したら音声切ってLIMEでのやり取りに切り替えるけど」
「あとちょっとね。じゃあ」
単刀直入に切り込む。
「森本さんとどこ行ったん?」
「ん?あぁ、はいはい。それね」
「それねじゃねえよ。人に「デートでっか?」ゆーて、お前もデート行ってたんかい」
「まあ、デート…んー。今日はね
ファンタジア フィナーレとアニメのコラボのグッズを買いに行った」
「それは知ってる」
「え、あ、知ってる?」
「鹿島と森本さんのニャンスタに載ってた」
「あぁ、あげたあげた」
「あれでバレないと思ってるのすごすぎ」
「いやぁ~それほどでもぉ~」
「それだけ?」
「いや?その後ちょっとお茶したよ。あとゲーセンも行った」
「おぉ、やってんね」
「プリパニ(プリント カンパニー)撮ったり」
「マジ!?送って」
「えーはずかちー」
「…」
「無言やめて?わかったから」
鹿島から送られてきた画像を見て驚いた。
「え?なんで匠と音成もいんの?」
鹿島から送られてきたプリント カンパニーの写真は
鹿島と森本さん、そして匠と音成の4人が写っていた。
「いや、ね?」
「京弥たちとたまたま会ってさ」
「どこで」
「冷袋(ヒエブクロ)のマニア(animania(アニマニア)の略称)で」
「え?animania(アニマニア)?」
「あぁ、コラボグッズの特設コーナーがあったの
マニア(animania(アニマニア)の略称)なのよ」
「あぁ、そーゆーこと」
「で、オレが好きな「なんてことない僕の日常を色鮮やかにしてくれた君に」って作品と
ファンタジア フィナーレがコラボしてて
そのコラボグッズを全種類買いに行こうと思って恋と行ったら
ド派手な髪の綺麗オーラ大爆発の人がいて」
「森本さんね」
「そーゆーこと。森本さんがいてその隣見たら京弥がいたのよ」
「いやビビったよ。なんとなしに周り見たら、ド派手な白髪ピアスマンがいるんだもん」
「誰が白髪ピアスマンだよ」
鹿島が笑う。
「マジか。ゲーセンでなにしたん?」
「ん?いや特には」
「うん。そうね。クレーンゲームしたり
プリパニ(プリント カンパニー)撮って、アリカー(アリオカート)して」
「アリカー(アリオカート)したん?」
「あ、オレと森もっさんがね」
「オレと恋は後ろで見てた」
「うわー楽しそー。

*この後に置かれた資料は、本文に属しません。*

/-- Link words' locks of waiting receives that are undone. -/
def undoneLinkLocks (s : State) (B : Bounds) : List (Nat × Nat) :=
  B.flatMap fun x => ((unstarted (grp s x.1)).filter fun w => decide (x.2 ≤ w.seq) && engOf w.instr = 6 && w.stage = 1).map
    fun w => (coreOf s x.1, w.aux)

/-- Commands of undone words that have no sealed quantum. -/
def cancelCmds (B : Bounds) (s : State) : State :=
  { s with cores := s.cores.map fun x =>
      let gone := (x.2.cmds.filter fun c => !c.batch && undone B c.g c.seq).map (·.id)
      (x.1, { x.2 with
        cmds := x.2.cmds.filter fun c => !gone.contains c.id
        locks := x.2.locks.filter fun k => k.kind = 2 || !gone.contains k.id
        watches := (x.2.watches.filter fun w => !undone B w.g w.seq).map fun w =>
          match w.dead with
          | some (g, q) => if undone B g q then { w with dead := none } else w
          | none => w }) }

/-- Port entries pushed by undone words go, and entries they consumed return (R229); those already freed are to be pushed
again without effect (R227). -/
def undoPorts (B : Bounds) (s : State) : State :=
  { s with
    ports := s.ports.map fun x =>
      let back := x.2.freed.filter fun y => undone B y.1 y.2
      (x.1,
      { x.2 with
        parts := x.2.parts.filter fun p => !undone B p.src p.seq
        taken := x.2.taken.filter fun q => !undone B (x.1 / 8) q
        freed := x.2.freed.filter fun y => !undone B y.1 y.2
        again := back.foldl (fun m y => nset 0 m y.1 (nget 0 m y.1 + 1)) x.2.again })
    outParts := s.outParts.filter fun o => o.sent || !undone B o.part.src o.part.seq }

/-- Link messages of undone words are cancelled, and received ones return (R232). -/
def undoMsgs (B : Bounds) (s : State) : State :=
  let own (m : Msg) : Bool := m.sdev = deviceNo s && m.stage = 0 && undone B m.src m.seq
  let s1 := (s.msgs.filter own).foldl (fun s m => linkUnlock m.core m.lock s) s
  { s1 with msgs := (s1.msgs.filter fun m => !own m).map fun m =>
      match m.taken with
      | some q => if m.ddev = deviceNo s && undone B m.dst q then { m with taken := none } else m
      | none => m }

/-- Operator cards (R332, R187): those of undone XRUN words go, with their handle counts; an undone XKILL has not
happened. -/
def undoJobs (B : Bounds) (s : State) : State :=
  let gone (j : Job) : Bool := !j.chain && undone B j.g j.seq
  let s1 := s.cores.foldl (fun s x => (x.2.jobs.filter gone).foldl (fun s j =>
    modLaunch s j.lk fun l => { l with handles := nput l.handles j.hcore (nget 0 l.handles j.hcore - 1) }) s) s
  { s1 with cores := s1.cores.map fun x => (x.1, { x.2 with
      jobs := (x.2.jobs.filter fun j => !gone j).map fun j =>
        match j.killBy with
        | some (g, q) =>
          if undone B g q then
            { j with killBy := none, killed := false, st := if j.killed then (if j.desc.isNone then 0 else 1) else j.st }
          else j
        | none => j }) }

/-- A command stands on a core or in a saved context. -/
def cmdStands (s : State) (id : Nat) : Bool :=
  (s.cores.any fun x => x.2.cmds.any fun c => c.id = id) || s.savedParts.any fun x => x.2.cmds.any fun c => c.id = id

/-- Fault records of undone words and of cancelled copies stop being outstanding (R332). One that still waits for a full
ring is not written any more: the work that raised it writes a new one where it meets the fault again (DESIGN CHOICE,
log 143: R9 drops no record of work that stands, and R332 speaks of written ones). -/
def undoFaults (B : Bounds) (s : State) : State :=
  let live (r : FaultRec) : Bool := match r.owner with
    | .lane g q _ => !undone B g q
    | .fetch g _ => (nfind B g).isNone
    | .chunk id _ _ _ => cmdStands s id
    | .credit id => cmdStands s id
    | .job hc id _ => (s.cores.any fun x => x.2.jobs.any fun j => j.lk / 2 = r.job && j.hcore = hc && j.id = id) ||
        s.savedParts.any fun x => x.2.jobs.any fun j => j.lk / 2 = r.job && j.hcore = hc && j.id = id
  { s with faults := s.faults.filter live, outFaults := s.outFaults.filter live }

/-- Every granule of the stash windows of a pair's teams is unfilled (R162). -/
def unfillTeams (pr : Nat) (s : State) : State :=
  { s with teams := s.teams.map fun x => if x.2.core / 2 = pr then (x.1, { x.2 with fill0 := [], fill1 := [] }) else x }

/-- Roll groups of one pair back to their boundaries (R332 steps 1 to 4 and 6). -/
def rollGroups (pr : Nat) (B : Bounds) (s : State) : State :=
  let locks := undoneLinkLocks s B
  let s1 := undoJournal pr (fun u => !u.keep && undone B u.g u.seq) s
  let s2 := modPair s1 pr fun P =>
    { P with
      hb := P.hb.filter fun h => match h.what with
        | .output .. => true
        | .image .. => true
        | _ => !undone B h.g h.seq
      tw := P.tw.filter fun t => !undone B t.g t.seq }
  let s3 := undoMsgs B (undoPorts B (cancelCmds B s2))
  let s4 := undoFaults B (undoJobs B (locks.foldl (fun s x => linkUnlock x.1 x.2 s) s3))
  let s5 := B.foldl (fun s x => modGrp s x.1 (resetGroup x.2)) s4
  unfillTeams pr (restash (2 * pr + 1) (restash (2 * pr) s5))

/-- The first sequence number of a group that no sealed quantum holds (R332). -/
def oldestUnsealed (G : Group) : Nat := sealedBelow G

/-- Every group on a pair, parked or not. -/
def allOn (s : State) (pr : Nat) : List Nat :=
  (s.groups.filter fun x => pairOf s x.1 = pr && (part s (lkOf x.1) (seatOf s x.1)).capture < 3).map (·.1)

行けば良かったー」
「怜ちゃんたちはどこ行ってたの?」
「甘谷。だからワンチャン行けたんよなー」
「ガチか。言えば良かったね」
「たしかに」
「行きますかって話は出てたんよ」
「あ、そうなん?」
「アクキー可愛いから買いに行きますかって。
2人ともそのアニメもファンタジア フィナーレもそこまで好きではないけど」
「そっかー」
「あのアクキーのデザインは良いね。
「なんてことない僕の日常を色鮮やかにしてくれた君に」の原作者様が描いてるんだけど
可愛い可愛い」
「わかる。めっちゃ可愛い」
「わかる。オレも2,000円以上買ったら貰えるコードのために買いに行ったけど
マジ可愛かった」
「あ、なんか貰えんだ?」
「え匠ちゃん知らなかったの?
ファンタジア フィナーレXIV衣装がダウンロードできるコード貰えるんだよ。
貰ったでしょ?なんか封筒みたいなの」
「あぁ、なんかあったわ」
「あれん中にコード入ってんだよ」
「あ、そうなんだ。それ目当てだったのね」
「そそ」
「そのコラボグッズのコーナーっていつまであんの?」
「さあ。どうだったかな?」
「たしか6月半ばだったはず」
「マジ?今週末とか?」
「そう…だね?そんくらいだと思う」
「そう考えるともう7月なんだね」
「そうだね。あ、そうだね。はやっ。恐っ」
「でも7月はーいーれーばー?」
「「夏休みぃー!」」
「「「うぇーい!!」」」
そんなことを話し、実況を撮り終え、眠りについた。